Shoal is difficult to upset. At school, he has never completely lost his temper, though he has approached it. His best friend, a girl called Lissa, had run past him, her face tear-stained and splotchy. A boy, who he had counted among his friends, laughed after her, walking to Shoal, and declaring that Lissa liked him. It took a good five minutes to explain the details, all of which were forgotten when he realized the implications of what had happened.
The idea didn't bother him a bit. But he was briefly infuriated- so much, that he struck the boy- that his friend had been hurt on account of him. He could not escape the scolding by the yard teacher, or the required apology. Once he got away, he couldn't find the girl, and went home to find that his mother couldn't explain, either.
He is scared, if only a little, of what he can't understand. And Shoal cannot hope to fathom exactly why Lissa had been so upset, or what made him react so violently. Since the day, he has had more trouble talking to her, another inexplicable thing. It bothers him, the not knowing. More than a lot of things.
When his mother cannot provide an answer, whatever situation is made exponentially worse. Though Shoal is often forced into the position as caregiver to his mother, he relies on her advice more than he knows. Because she is constant, where everything around him is not.

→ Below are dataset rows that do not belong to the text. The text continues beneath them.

-- ==== Sys2Proof/Machine/Wire.lean ====
section
/-! DEFINITION. The consumer's duties (R47, R115, R120, R122), as a check of what a consumer puts on the
line. They lie outside the block: no step of the block reads or enforces any of this, and no statement about
the block assumes it. -/

namespace Sys2Proof.Machine

/-- A stretch of the line: how long it is held high or low, in nanoseconds. -/
inductive Segment where
  | high (ns : Nat)
  | low (ns : Nat)
  deriving DecidableEq, Repr

/-- One transmitted pulse and the idle low time the consumer adds after it. -/
structure SentPulse where
  pulse : Pulse
  idle : Nat
  deriving DecidableEq, Repr

/-- What the consumer put on the line: the low time before the first pulse, then the frames. -/
structure Transmission where
  lead : Nat
  frames : List (List SentPulse)
  deriving DecidableEq, Repr

/-- The line for one pulse (R47 (a)): high for `high` ns, then low for `low` ns, then the idle low time. -/
def SentPulse.line (x : SentPulse) : List Segment :=
  [.high x.pulse.high.toNat, .low x.pulse.low.toNat, .low x.idle]

/-- The whole line of a transmission. -/
def Transmission.line (t : Transmission) : List Segment :=
  .low t.lead :: t.frames.flatten.flatMap SentPulse.line

/-- The pulses of a transmitted frame. -/
def sentPulses (x : List SentPulse) : List Pulse := x.map SentPulse.pulse

/-- R47 (b): the pulses are those popped, in the order popped. -/
def Transmission.inOrder (t : Transmission) (sent : List Pulse) : Bool :=
  decide (sentPulses t.frames.flatten = sent)

/-- The transmission is cut where the frames of the block are (R85): frame by frame its pulses are theirs, and
only the last frame begun may still be short. -/
def framesCut (c : Config) : List (List SentPulse) → List Frame → Bool
  | [], _ => true
  | _ :: _, [] => false
  | [x], f :: _ => decide (x ≠ []) && (sentPulses x).isPrefixOf (f.pulses c)
  | x :: y :: xs, f :: fs => decide (sentPulses x = f.pulses c) && f.whole && framesCut c (y :: xs) fs

/-- R47 (c), R120: the idle time after the last pulse of a frame that is complete is at least
`T_RESET_MIN`. -/
def gapKept (c : Config) (x : List SentPulse) (f : Frame) : Bool :=
  if f.whole && decide (sentPulses x = f.pulses c) then
    match x.getLast? with
    | some z => decide (c.tResetMin ≤ z.idle)
    | none => true
  else true

/-- R47 (c), R120, for every frame. -/
def Transmission.gapsKept (c : Config) (frames : List Frame) (t : Transmission) : Bool :=
  (t.frames.zip frames).all fun xf => gapKept c xf.1 xf.2

/-- R47 (d), R122: inside a frame every idle time stays below the LEDs' latch threshold, for which the spec
gives no value (log 15). -/
def Transmission.framesWhole (threshold : Nat) (t : Transmission) : Bool :=
  t.frames.all fun f => f.dropLast.all fun x => decide (x.idle < threshold)

/-- R115 (4): the line is held low for at least `T_RESET_MIN` before the first pulse of the first frame. -/
def Transmission.leadKept (p : Params) (t : Transmission) : Bool := decide (p.tResetMin ≤ t.lead)

/-- All the duties of the consumer for the pulses it popped, judged against `frames`, the frames of the block
(R85). DESIGN CHOICE: the spec does not say how the consumer learns where a frame ends, as PULSE has no
marker; the check takes the frames as given and models no way of telling the consumer (log 21). -/
def Transmission.dutiesMet (c : Config) (threshold : Nat) (frames : List Frame) (sent : List Pulse)
    (t : Transmission) : Bool :=
  t.inOrder sent && framesCut c t.frames frames && t.gapsKept c frames && t.framesWhole threshold &&
    t.leadKept c.toParams

/-- R47 (e), R84: the pulses cut into chunks of `n`, as a consumer with `CHUNK_CAP = n` takes them. The first
argument bounds the recursion and is at least the number of pulses. -/
def chunksOf (fuel n : Nat) (ps : List Pulse) : List (List Pulse) :=
  match fuel, ps with
  | _, [] => []
  | 0, _ => []
  | k + 1, ps => ps.take n :: chunksOf k n (ps.drop n)

/-- The chunks in which this block's consumer takes the pulses (R47 (e), `CHUNK_CAP`). DESIGN CHOICE: R8 and
R9 give `CHUNK_CAP` no lower bound, and a chunk of no pulse takes none; with `CHUNK_CAP = 0` the consumer takes
the pulses one by one (log 22). -/
def chunksTaken (p : Params) (ps : List Pulse) : List (List Pulse) :=
  chunksOf ps.length (max 1 p.chunkCap) ps

end Sys2Proof.Machine
end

He loves her. Though their bond is no more than that of mother and son, it is as strong as such a connection can be. Their state necessitates it.

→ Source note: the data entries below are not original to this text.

/-- R98, R101: in a state with the invariants no step faults or refuses. That a state in which the block waits
(full, stuck or idle) has a next state, the same one, is the model's choice (log 2). -/
def Obligations.StepNeverStops : Prop := ∀ s : State, s.Inv → ∃ t, step s = .next t

/-- R111 (70_reset_and_hazards.md section 1): the state after reset has the invariants, whatever SHIFT came
out as. -/
def Obligations.ResetStateHasInvariants : Prop :=
  State.reset.Inv ∧ ∀ sh, (State.resetWith sh).Inv

/-- R92, R29, R31, R39: every move of every agent keeps the stream law, the word law and the invariants,
from every system that has them. -/
def Obligations.EveryMoveKeepsSystemInvariants : Prop :=
  ∀ (m : Move) (y z : Sys), y.Inv → y.move m = some z → z.Inv

/-- R92: the stream law, in every reachable state and for every interleaving. -/
def Obligations.StreamLawHoldsWhenReachable : Prop :=
  ∀ y : Sys, y.Reachable →
    y.sent ++ y.block.pulse ++
        (List.range y.block.emit.toNat).reverse.map (fun i => pulseOf hw (y.block.shift.getLsbD i)) =
      encodeManyPulses hw y.acc

/-- R31, R39 (10_state.md section 7, 20_memory.md section 3): in every reachable state the results, the
colours, ILL and COLLECT are what the words taken so far determine, and words are taken in the order
written. -/
def Obligations.OutputsFollowFromWordsTaken : Prop := ∀ y : Sys, y.Reachable → y.WordLaw

/-- R125, R92 (70_reset_and_hazards.md section 5): at a final state, for partners whose host writes `p.program`,
the observation is a function of that program alone. -/
def Obligations.FinalObservationIsDetermined : Prop :=
  ∀ (p : Partners) (y : Sys), y.Reachable → y.Final p →
    y.observe =
      ⟨(decodeStream 0 p.program).flatMap (instrResults hw),
       encodeManyPulses hw ((decodeStream 0 p.program).flatMap instrColors),
       (decodeStream 0 p.program).any instrIsReserved⟩

/-- R41, R118: BUSY = 0 means every pulse of every colour taken is on PULSE or popped; with CMD empty too,
every word written has been taken. -/
def Obligations.NotBusyMeansHandedOver : Prop :=
  ∀ y : Sys, y.Reachable → busy y.block = false →
    y.sent ++ y.block.pulse = encodeManyPulses hw y.acc ∧ (y.block.cmd = [] → y.taken = y.pushed)

/-! ### Delivery -/

/-- R90, R92: from any state, as many times as EMIT says, the block pushes and the consumer pops; the
consumer then has the pending pulses, and only EMIT has changed in the block. -/
def Obligations.DrainDeliversPendingPulses : Prop :=
  ∀ y : Sys, y.block.emit.toNat ≤ 24 → y.block.pulse = [] →
    Sys.run (drainMoves y.block.emit.toNat) y =
      some { y with block := { y.block with emit := 0 }, sent := y.sent ++ pendingPulses hw y.block }

/-- R93, first part: `ENCODE_MANY n` and n data words, each taken and drained, deliver exactly `encode_many`,
24 pulses a colour, and the block returns to COLLECT = 0 and EMIT = 0. -/
def Obligations.EncodeManyDeliversAllColors : Prop :=
  ∀ (y : Sys) (xs : List Color), xs.length < 2 ^ 24 →
    y.block.collect = 0 → y.block.emit = 0 → y.block.cmd = [] → y.block.pulse = [] →
    ∃ z, Sys.run (encodeManyMoves xs) y = some z ∧
      z.sent = y.sent ++ encodeManyPulses hw xs ∧ (encodeManyPulses hw xs).length = 24 * xs.length ∧
      z.block.collect = 0 ∧ z.block.emit = 0 ∧ z.block.cmd = [] ∧ z.block.pulse = [] ∧
      z.block.ill = y.block.ill ∧ z.block.res = y.block.res

/-- R93, second part: n ENCODE words for the same colours give the same pulse sequence. -/
def Obligations.EncodeEachDeliversTheSame : Prop :=
  ∀ (y : Sys) (xs : List Color),
    y.block.collect = 0 → y.block.emit = 0 → y.block.cmd = [] → y.block.pulse = [] →
    ∃ z, Sys.run (encodeEachMoves xs) y = some z ∧ z.sent = y.sent ++ encodeManyPulses hw xs ∧
      z.block.collect = 0 ∧ z.block.emit = 0 ∧ z.block.cmd = [] ∧ z.block.pulse = [] ∧
      z.block.ill = y.block.ill ∧ z.block.res = y.block.res

/-! ### STATUS, ILL and reset -/

/-- R22: the bits of STATUS, and its value after reset. -/
def Obligations.StatusBitsAreComputed : Prop :=
  (∀ s : State,
    (status s).getLsbD 0 = decide (s.collect ≠ 0 ∨ s.emit ≠ 0) ∧
    (status s).getLsbD 1 = s.ill ∧
    (status s).getLsbD 2 = decide (s.collect ≠ 0) ∧
    ∀ i, 3 ≤ i → (status s).getLsbD i = false) ∧
  (∀ sh, status (State.resetWith sh) = 0)

/-- R23, R46, R47 (20_memory.md section 4): a push touches only CMD, a result pop only RES, a pulse pop only
PULSE, each at its own end, and a STATUS read touches nothing. -/
def Obligations.PartnerMovesTouchOneChannel : Prop :=
  ∀ y z : Sys,
    (∀ w, y.move (.push w) = some z →
      z.block = { y.block with cmd := y.block.cmd ++ [w] } ∧ y.block.cmd.length < hw.cmdDepth) ∧
    (y.move .popRes = some z → ∃ w, y.block.res = w :: z.block.res ∧
      z.block = { y.block with res := z.block.res } ∧ z.read = y.read ++ [w]) ∧
    (y.move .popPulse = some z → ∃ p, y.block.pulse = p :: z.block.pulse ∧
      z.block = { y.block with pulse := z.block.pulse } ∧ z.sent = y.sent ++ [p]) ∧
    (y.move .readStatus = some z → z.block = y.block ∧ z.polls = y.polls ++ [status y.block])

The sea is another one of his friends. The proximity of the water is ideal; for him, it provides not just entertainment, but a voice. Something to listen to, when his mother may be far away, and his friends may be unpredictable. The sea changes, but it stays the same in that it is always there. Always. There will never be a time when it does not wait for him, down the sandy street, merely a block away.

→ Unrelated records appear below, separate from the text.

/-- Settles O60: work runs out, and the halted system is final with the observation of its program. -/
theorem fairRunsEnd : Obligations.FairRunsEnd := by
  intro p y m htrace hfollows hfair hinv hpushed
  have hrun : ProgramRun p y m := programRun_of_start htrace hfollows hinv hpushed
  obtain ⟨i, hhalt⟩ := hrun.halts hfair
  refine ⟨⟨i, hhalt⟩, fun hreads hpops hclosed => ?_⟩
  have hfinal : (y i).Final p := hhalt.final (hrun.inv i) (hrun.pushed i) hreads hpops hclosed
  exact ⟨i, hfinal, (hrun.inv i).observe_of_final hfinal⟩

end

Fish are a source of fascination, but not a way of life. When he swims, it is not to quarry them, but to experience what their world is like. Cool, but dissonant. Beneath the waves, life is different than it is above. Not always good. Unreliable.
Though he loves the water, he finds sold ground preferable. He craves stability, which is not what the ocean offers. Adventure may be hard to come by, but he prefers it that way. He will seek excitement, but only when he wants it.
Being him is not the easiest thing, but he supposes that there are more difficult things. He could be one of the people in the past, who died. Or he could be one of the few who, like his father, lived. Thinking about that terrible things before his birth. But he will never understand them, because the same thing will never happen to him.
Shoal is smart enough to understand his own connection to the father he never met. He knows that the reason that his mother is in her condition is buried back then, in the past, as well. He has heard much-dramatized tales of the Mockingjay, and the rebellion that began and ended at her hands.
Perhaps it is a good thing, though, that he doesn't know the entire story. Perhaps he is better for his lack of knowledge. Perhaps all the children of the rebellion are.
Maybe, if the world can remember, but at the same time, forget, then it's scars will heal. Shoal is one of the first children born into the new age, and his task is one of acceptance. He must accept that the past is past, and prevent it from becoming the future.
Whether or not compliance is easier than rebellion has yet to be determined, and the outlook is not a good one. There is no real measure by which to standardize life's ease. All of the generation are irrevocably different than their predecessors, and Shoal is no exception.
He sings the same simple songs as those children, though. He plays the same games of sharks-and-fishes, and walks the same weather-worn beach his father did.
Perhaps they are not so different.
His name is Shoal Odair. He is no more than a child, and yet, his name is an omen of change. Of the pain that will never be suffered, and the children who will never be killed.